== Segment start ==

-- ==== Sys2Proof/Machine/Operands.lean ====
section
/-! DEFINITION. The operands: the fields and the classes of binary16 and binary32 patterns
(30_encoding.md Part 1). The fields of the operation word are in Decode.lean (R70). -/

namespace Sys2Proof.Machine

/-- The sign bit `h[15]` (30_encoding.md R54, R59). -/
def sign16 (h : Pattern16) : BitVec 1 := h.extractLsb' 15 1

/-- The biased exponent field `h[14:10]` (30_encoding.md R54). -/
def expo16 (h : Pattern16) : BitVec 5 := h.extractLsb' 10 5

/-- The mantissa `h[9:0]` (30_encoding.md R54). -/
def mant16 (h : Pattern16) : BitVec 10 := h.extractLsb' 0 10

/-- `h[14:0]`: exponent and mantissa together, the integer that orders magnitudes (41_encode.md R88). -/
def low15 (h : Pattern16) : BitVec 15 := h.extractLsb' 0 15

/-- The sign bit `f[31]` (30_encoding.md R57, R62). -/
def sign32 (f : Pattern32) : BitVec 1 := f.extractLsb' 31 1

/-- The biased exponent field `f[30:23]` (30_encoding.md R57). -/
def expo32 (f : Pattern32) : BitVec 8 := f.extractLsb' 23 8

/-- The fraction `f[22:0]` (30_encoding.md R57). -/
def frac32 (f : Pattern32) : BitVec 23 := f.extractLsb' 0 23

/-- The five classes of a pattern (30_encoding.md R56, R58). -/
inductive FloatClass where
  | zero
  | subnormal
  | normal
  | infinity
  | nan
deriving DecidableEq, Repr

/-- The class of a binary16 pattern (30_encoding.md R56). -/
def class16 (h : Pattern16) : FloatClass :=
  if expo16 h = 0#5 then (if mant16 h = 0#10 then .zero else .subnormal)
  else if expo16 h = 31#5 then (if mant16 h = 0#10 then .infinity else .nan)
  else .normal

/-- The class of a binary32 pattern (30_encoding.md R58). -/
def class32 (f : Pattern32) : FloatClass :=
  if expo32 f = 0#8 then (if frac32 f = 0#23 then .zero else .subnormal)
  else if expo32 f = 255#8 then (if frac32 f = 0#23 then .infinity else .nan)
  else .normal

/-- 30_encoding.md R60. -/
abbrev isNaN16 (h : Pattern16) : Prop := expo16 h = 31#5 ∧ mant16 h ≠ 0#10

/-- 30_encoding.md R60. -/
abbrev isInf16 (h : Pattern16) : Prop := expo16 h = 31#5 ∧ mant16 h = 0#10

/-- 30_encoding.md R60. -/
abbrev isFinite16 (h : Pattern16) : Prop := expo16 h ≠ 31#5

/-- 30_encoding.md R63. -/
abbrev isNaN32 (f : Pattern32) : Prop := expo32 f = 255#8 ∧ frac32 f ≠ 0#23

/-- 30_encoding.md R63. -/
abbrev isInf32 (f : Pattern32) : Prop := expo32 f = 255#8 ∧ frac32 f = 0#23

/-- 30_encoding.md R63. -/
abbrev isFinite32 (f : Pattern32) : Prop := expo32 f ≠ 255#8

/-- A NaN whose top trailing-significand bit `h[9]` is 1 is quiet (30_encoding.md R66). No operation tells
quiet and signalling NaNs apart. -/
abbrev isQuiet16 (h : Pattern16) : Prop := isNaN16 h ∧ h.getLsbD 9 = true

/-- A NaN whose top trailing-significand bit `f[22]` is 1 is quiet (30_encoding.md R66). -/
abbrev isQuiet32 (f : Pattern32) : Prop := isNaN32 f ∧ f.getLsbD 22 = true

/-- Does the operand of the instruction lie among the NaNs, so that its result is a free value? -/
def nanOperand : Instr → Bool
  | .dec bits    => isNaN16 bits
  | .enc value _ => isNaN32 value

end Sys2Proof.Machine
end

== Segment end ==

**Exercise objective**
Copy every line in the entries above that has the string "operation" in it.

**Result of this exercise**
(30_encoding.md Part 1). The fields of the operation word are in Decode.lean (R70). -/
/-- A NaN whose top trailing-significand bit `h[9]` is 1 is quiet (30_encoding.md R66). No operation tells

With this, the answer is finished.